• _Extracted records_:
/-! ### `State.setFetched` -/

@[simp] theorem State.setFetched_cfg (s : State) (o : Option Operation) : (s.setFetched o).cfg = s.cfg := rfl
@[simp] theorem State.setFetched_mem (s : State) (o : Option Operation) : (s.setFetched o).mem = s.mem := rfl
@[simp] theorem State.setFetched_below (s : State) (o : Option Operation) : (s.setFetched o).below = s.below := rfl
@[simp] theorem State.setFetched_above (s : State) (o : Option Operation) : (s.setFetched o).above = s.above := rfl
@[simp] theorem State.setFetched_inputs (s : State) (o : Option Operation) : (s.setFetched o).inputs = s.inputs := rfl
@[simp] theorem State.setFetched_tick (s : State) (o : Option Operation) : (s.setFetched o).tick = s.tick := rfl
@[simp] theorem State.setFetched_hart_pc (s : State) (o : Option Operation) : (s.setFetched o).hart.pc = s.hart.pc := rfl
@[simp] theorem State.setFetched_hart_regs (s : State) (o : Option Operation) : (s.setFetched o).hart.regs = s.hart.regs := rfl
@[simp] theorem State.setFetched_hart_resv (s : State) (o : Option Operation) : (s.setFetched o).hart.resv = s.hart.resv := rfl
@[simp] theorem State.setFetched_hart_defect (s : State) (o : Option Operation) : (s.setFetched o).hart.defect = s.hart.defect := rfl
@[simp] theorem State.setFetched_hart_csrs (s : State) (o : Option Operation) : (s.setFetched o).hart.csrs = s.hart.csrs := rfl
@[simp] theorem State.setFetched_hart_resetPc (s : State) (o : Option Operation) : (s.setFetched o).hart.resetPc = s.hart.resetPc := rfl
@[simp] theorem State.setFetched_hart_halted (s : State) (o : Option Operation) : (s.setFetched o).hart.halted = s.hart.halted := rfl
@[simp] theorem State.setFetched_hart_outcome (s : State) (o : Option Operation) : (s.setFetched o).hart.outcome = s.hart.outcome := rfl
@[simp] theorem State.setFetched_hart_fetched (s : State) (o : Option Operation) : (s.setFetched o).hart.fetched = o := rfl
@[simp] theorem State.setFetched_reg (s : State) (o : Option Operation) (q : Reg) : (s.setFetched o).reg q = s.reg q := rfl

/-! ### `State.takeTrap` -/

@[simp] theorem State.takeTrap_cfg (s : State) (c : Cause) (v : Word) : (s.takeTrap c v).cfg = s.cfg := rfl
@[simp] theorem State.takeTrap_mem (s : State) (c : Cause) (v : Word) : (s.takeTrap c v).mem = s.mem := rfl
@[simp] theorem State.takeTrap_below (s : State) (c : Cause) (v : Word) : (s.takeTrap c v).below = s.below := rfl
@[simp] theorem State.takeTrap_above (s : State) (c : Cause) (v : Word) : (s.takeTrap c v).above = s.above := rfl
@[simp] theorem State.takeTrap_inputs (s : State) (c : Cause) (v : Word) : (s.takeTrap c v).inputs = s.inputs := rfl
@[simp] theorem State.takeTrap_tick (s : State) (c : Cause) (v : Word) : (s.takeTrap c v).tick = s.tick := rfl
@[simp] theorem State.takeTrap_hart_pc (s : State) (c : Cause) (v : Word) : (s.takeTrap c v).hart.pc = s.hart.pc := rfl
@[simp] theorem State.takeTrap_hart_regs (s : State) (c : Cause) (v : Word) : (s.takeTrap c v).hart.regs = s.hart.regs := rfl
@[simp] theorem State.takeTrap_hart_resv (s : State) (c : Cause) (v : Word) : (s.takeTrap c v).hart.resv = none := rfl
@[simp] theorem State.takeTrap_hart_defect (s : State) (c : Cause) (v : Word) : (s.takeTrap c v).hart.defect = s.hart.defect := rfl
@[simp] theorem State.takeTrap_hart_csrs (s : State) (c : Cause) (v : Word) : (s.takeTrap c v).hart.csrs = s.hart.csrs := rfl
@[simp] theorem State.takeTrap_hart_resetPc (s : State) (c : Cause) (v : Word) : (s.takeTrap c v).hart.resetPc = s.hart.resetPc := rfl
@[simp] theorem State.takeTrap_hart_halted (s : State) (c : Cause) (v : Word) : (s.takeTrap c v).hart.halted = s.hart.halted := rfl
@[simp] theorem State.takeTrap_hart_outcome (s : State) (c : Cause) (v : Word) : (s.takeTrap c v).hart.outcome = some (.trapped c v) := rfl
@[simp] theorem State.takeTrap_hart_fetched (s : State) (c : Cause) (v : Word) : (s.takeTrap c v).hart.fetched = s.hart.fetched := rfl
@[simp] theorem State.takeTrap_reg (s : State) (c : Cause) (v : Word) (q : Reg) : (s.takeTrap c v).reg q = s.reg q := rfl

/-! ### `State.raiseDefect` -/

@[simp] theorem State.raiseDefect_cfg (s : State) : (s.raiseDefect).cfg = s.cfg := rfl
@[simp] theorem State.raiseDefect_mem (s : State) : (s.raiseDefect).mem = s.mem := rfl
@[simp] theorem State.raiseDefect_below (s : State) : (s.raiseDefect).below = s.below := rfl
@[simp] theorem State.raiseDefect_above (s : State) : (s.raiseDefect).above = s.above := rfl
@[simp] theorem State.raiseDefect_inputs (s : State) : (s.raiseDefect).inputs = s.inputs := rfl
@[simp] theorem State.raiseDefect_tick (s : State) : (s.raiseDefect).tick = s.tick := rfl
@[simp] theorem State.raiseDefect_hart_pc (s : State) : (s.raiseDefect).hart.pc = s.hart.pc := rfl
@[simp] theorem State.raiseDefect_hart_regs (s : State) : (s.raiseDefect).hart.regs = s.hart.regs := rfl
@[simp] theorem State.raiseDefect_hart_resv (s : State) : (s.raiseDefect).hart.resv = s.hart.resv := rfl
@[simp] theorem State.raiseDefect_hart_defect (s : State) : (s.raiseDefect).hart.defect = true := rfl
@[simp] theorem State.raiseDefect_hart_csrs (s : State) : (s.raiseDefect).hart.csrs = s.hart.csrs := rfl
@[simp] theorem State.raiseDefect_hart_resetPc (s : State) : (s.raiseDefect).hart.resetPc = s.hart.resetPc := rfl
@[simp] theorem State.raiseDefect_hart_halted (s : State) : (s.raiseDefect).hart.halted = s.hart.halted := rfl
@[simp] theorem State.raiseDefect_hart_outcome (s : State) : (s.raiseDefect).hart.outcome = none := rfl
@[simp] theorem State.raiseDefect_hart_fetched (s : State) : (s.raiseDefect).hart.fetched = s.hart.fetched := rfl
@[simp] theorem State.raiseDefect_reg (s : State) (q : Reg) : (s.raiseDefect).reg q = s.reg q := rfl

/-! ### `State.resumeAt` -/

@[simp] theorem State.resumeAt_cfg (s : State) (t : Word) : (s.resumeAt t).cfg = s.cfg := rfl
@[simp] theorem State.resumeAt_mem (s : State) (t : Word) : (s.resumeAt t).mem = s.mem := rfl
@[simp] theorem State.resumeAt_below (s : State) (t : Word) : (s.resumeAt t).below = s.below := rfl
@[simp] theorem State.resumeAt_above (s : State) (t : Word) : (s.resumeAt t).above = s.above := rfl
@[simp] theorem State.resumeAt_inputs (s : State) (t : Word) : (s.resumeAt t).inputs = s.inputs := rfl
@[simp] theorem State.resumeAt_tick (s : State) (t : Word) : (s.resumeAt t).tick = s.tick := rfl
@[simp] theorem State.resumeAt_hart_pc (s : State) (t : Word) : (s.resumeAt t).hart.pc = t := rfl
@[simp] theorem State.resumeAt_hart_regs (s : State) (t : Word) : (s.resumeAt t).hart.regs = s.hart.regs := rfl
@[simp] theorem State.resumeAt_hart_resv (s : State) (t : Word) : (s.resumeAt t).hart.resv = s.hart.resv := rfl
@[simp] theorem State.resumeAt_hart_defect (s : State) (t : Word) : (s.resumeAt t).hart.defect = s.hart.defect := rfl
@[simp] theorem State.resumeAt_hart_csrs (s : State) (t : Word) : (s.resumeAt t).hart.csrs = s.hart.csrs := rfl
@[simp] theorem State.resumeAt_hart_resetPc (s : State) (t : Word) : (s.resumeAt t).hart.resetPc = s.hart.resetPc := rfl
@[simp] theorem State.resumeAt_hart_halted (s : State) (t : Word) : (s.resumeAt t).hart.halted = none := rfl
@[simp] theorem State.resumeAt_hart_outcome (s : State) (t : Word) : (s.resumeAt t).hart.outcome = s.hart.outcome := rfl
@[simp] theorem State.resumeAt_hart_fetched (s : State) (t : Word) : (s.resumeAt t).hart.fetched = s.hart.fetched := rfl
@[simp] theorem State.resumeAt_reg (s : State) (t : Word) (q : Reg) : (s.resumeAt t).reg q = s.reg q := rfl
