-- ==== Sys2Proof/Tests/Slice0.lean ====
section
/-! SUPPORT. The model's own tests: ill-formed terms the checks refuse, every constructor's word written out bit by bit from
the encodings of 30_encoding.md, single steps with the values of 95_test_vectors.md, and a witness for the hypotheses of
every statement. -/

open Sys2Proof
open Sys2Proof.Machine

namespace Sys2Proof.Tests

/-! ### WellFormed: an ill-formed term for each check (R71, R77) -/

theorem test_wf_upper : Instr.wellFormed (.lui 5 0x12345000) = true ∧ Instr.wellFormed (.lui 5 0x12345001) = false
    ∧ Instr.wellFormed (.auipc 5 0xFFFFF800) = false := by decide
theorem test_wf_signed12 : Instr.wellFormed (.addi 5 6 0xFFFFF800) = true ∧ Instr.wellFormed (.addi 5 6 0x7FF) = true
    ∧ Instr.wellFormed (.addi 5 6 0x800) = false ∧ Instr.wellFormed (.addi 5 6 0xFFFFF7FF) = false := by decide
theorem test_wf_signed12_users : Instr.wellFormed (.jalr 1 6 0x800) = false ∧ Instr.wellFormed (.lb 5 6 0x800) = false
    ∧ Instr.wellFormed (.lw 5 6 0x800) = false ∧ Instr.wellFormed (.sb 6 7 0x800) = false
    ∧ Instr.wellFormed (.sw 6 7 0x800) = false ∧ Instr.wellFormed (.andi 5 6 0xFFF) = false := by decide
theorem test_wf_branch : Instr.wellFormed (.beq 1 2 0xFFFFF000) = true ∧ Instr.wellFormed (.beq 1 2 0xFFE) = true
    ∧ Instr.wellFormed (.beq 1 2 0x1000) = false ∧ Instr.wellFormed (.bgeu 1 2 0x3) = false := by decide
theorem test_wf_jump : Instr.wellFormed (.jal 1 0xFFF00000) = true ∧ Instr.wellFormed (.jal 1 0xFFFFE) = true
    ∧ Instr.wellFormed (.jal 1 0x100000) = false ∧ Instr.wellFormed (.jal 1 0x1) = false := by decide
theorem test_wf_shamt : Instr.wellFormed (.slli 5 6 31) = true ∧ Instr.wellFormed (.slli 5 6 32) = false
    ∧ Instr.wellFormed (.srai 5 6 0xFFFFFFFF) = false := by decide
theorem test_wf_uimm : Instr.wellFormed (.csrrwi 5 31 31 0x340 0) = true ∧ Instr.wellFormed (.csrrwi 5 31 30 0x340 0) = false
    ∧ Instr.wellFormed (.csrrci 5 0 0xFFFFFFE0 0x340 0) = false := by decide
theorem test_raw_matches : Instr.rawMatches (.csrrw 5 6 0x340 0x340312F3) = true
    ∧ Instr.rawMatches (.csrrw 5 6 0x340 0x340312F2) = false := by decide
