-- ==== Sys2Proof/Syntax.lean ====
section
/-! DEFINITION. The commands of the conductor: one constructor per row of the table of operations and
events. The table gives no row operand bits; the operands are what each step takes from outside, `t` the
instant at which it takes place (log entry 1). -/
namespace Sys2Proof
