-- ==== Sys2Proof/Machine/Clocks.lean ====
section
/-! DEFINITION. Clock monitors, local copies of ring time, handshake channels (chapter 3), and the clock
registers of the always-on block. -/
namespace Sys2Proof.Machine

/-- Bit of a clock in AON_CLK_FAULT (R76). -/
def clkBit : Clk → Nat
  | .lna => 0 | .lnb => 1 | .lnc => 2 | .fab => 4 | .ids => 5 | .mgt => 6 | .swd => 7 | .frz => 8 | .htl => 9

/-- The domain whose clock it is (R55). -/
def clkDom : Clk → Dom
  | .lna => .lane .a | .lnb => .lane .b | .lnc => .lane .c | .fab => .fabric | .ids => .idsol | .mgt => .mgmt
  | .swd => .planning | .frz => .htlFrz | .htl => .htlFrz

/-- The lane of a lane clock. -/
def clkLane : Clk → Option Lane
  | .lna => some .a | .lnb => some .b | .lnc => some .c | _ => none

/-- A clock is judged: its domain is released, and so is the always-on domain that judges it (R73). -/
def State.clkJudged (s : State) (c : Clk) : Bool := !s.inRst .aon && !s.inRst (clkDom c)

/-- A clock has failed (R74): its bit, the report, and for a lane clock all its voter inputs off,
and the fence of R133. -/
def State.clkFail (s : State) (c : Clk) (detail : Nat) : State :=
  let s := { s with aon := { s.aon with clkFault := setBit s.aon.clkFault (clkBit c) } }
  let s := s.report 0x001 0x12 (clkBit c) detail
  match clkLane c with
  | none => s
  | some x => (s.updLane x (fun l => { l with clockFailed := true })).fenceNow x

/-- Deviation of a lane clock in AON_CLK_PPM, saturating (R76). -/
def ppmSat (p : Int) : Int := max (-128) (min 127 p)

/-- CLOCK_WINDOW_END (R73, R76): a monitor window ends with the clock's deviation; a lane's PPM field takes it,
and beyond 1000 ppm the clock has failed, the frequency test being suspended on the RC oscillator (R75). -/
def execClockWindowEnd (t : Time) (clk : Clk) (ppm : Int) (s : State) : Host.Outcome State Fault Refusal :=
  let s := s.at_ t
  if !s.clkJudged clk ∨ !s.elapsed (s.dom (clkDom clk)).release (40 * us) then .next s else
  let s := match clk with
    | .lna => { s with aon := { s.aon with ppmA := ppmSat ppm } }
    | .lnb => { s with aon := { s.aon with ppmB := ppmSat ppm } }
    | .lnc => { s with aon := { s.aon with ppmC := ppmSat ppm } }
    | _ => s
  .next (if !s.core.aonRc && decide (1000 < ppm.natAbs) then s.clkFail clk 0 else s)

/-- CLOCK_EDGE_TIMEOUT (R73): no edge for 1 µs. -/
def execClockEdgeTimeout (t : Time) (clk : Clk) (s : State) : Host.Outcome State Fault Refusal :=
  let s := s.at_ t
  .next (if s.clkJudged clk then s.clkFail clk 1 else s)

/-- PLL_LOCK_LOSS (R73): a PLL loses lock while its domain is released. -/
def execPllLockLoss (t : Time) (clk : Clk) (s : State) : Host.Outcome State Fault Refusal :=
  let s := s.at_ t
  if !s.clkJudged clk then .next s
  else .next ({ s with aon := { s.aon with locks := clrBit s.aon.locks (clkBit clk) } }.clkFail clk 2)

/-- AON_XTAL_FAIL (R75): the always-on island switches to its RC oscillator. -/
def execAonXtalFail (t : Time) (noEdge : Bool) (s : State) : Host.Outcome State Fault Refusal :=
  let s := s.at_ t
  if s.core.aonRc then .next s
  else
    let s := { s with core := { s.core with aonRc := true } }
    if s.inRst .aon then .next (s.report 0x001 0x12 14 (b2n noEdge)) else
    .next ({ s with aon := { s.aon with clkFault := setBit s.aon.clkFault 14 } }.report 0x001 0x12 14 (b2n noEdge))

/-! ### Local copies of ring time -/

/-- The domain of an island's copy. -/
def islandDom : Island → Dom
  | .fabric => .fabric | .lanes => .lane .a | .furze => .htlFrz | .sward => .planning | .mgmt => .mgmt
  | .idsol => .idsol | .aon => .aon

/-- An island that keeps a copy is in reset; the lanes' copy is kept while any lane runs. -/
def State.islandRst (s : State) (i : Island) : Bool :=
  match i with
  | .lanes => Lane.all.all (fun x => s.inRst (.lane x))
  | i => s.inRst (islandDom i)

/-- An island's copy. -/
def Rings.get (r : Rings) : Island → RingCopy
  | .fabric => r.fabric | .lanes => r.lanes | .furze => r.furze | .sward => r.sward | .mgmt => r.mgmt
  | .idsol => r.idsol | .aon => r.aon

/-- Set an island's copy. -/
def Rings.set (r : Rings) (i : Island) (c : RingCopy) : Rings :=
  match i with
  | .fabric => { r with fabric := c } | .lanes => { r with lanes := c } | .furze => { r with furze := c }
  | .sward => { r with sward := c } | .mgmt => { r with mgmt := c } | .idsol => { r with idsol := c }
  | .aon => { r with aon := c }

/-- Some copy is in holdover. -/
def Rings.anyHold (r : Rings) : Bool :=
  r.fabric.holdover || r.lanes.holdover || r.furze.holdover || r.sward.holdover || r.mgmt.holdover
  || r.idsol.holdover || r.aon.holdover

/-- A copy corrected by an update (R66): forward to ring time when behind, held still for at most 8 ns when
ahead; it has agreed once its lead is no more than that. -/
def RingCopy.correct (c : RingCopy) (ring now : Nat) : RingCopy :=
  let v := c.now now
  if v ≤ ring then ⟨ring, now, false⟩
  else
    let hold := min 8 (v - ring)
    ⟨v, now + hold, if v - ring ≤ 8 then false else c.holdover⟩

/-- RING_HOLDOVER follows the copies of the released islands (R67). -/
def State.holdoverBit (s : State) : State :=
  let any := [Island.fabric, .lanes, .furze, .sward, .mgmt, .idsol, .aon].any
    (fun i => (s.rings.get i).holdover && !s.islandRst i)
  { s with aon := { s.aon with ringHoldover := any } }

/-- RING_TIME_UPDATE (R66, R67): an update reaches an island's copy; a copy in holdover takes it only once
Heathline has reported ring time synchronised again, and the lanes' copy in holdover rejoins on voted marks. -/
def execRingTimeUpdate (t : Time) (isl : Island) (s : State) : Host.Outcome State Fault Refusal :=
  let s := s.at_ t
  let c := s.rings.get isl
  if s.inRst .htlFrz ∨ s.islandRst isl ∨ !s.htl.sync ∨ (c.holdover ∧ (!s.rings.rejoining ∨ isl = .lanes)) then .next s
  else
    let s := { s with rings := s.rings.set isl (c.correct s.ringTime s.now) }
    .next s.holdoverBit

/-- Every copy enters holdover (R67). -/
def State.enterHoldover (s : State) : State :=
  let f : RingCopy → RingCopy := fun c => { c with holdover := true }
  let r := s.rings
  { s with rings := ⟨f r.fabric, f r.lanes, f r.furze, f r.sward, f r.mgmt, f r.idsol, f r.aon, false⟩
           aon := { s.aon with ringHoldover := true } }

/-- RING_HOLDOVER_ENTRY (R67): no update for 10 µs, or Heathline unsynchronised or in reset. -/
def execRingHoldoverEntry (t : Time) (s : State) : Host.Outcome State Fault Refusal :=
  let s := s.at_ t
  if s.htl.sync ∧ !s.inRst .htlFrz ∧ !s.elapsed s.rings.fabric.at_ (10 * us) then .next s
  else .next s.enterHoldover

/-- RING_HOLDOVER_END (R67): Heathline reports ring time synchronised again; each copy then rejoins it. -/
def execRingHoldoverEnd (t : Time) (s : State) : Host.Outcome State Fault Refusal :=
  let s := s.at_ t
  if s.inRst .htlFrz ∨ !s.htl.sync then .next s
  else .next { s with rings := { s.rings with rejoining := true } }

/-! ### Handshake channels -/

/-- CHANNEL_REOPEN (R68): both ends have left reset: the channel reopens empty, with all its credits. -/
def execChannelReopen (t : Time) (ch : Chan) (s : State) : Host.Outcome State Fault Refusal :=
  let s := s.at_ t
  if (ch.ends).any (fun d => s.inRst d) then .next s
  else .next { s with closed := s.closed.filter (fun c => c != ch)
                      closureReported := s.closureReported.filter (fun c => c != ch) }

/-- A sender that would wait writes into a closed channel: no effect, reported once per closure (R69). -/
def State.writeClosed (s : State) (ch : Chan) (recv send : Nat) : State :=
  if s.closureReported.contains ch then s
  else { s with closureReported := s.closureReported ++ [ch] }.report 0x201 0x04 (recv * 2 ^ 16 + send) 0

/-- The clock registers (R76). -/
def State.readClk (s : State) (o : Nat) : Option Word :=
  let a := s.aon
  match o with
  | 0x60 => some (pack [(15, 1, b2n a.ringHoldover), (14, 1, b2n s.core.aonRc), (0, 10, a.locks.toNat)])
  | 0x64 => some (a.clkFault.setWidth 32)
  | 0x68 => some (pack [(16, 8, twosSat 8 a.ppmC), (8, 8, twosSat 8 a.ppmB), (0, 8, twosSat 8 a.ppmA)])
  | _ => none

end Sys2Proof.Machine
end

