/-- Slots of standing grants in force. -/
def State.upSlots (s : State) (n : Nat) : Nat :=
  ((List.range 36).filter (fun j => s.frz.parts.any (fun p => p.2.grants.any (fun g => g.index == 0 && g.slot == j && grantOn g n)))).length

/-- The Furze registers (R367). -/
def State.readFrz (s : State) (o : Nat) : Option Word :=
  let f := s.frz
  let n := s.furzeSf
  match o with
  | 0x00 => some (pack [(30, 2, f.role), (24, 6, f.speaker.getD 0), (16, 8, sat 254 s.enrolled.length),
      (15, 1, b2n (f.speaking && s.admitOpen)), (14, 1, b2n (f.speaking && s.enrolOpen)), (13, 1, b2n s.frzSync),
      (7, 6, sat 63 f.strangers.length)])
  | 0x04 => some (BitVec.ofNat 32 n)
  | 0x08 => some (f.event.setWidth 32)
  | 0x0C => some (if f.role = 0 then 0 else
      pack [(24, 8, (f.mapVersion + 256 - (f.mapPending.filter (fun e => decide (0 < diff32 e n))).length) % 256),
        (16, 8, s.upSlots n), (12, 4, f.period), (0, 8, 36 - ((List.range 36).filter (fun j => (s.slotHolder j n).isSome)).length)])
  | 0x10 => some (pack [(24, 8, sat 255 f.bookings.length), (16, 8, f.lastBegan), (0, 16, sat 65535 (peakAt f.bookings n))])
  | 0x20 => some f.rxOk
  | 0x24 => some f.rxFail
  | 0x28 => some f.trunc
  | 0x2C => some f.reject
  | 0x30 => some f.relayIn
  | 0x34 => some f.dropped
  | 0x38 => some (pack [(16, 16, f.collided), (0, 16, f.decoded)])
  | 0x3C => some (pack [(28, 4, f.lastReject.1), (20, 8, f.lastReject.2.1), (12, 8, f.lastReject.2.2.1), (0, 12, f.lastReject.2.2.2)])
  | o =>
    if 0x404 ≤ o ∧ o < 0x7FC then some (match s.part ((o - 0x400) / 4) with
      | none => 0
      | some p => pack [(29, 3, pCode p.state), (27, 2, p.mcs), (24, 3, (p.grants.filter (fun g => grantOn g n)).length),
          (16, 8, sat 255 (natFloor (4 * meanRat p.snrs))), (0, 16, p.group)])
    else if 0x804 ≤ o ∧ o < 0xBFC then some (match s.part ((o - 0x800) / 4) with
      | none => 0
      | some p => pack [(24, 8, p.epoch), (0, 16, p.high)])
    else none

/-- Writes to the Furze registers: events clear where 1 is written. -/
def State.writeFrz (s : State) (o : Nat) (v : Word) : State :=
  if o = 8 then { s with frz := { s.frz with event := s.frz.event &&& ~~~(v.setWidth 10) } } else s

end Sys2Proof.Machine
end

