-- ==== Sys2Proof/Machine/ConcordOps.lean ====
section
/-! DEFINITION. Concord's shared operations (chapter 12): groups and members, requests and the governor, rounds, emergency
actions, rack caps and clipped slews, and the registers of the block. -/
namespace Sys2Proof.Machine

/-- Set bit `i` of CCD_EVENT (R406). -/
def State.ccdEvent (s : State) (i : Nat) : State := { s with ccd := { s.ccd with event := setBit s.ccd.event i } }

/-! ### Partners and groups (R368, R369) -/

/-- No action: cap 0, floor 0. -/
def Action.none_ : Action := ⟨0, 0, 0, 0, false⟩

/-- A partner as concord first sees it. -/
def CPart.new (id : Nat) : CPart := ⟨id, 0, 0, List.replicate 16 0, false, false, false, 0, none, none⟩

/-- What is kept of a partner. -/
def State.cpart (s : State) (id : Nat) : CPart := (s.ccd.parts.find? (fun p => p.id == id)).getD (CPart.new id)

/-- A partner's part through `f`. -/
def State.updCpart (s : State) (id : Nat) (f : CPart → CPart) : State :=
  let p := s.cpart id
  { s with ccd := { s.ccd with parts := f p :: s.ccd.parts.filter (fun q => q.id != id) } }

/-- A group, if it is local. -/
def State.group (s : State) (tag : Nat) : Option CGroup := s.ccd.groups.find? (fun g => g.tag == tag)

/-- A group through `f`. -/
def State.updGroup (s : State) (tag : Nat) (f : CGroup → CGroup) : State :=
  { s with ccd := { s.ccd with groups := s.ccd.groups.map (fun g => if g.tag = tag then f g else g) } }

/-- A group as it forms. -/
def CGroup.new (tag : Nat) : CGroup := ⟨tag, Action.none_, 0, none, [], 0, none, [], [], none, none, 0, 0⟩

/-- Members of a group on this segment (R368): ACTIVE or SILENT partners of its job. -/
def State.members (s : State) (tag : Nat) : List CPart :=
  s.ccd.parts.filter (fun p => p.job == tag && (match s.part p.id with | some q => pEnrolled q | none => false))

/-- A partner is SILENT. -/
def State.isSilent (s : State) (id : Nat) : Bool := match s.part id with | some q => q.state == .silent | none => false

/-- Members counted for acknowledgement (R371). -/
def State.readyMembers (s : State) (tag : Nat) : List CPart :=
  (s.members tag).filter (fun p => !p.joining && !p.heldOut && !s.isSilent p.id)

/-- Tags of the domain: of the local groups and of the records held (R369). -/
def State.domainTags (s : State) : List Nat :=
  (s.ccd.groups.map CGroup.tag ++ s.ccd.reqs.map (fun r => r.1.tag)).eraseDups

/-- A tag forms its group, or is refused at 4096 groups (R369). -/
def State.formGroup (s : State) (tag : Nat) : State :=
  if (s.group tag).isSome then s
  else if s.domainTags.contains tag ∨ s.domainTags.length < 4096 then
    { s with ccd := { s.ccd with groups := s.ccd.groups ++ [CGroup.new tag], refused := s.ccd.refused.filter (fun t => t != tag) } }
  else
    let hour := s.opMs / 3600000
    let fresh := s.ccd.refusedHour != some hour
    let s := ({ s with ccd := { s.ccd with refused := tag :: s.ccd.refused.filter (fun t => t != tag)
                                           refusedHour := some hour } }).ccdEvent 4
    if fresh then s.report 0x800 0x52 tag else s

• _Action item_: For the word "RingCopy", please count the lines in the data where it appears and respond with the number only.

• _Task answer_: 4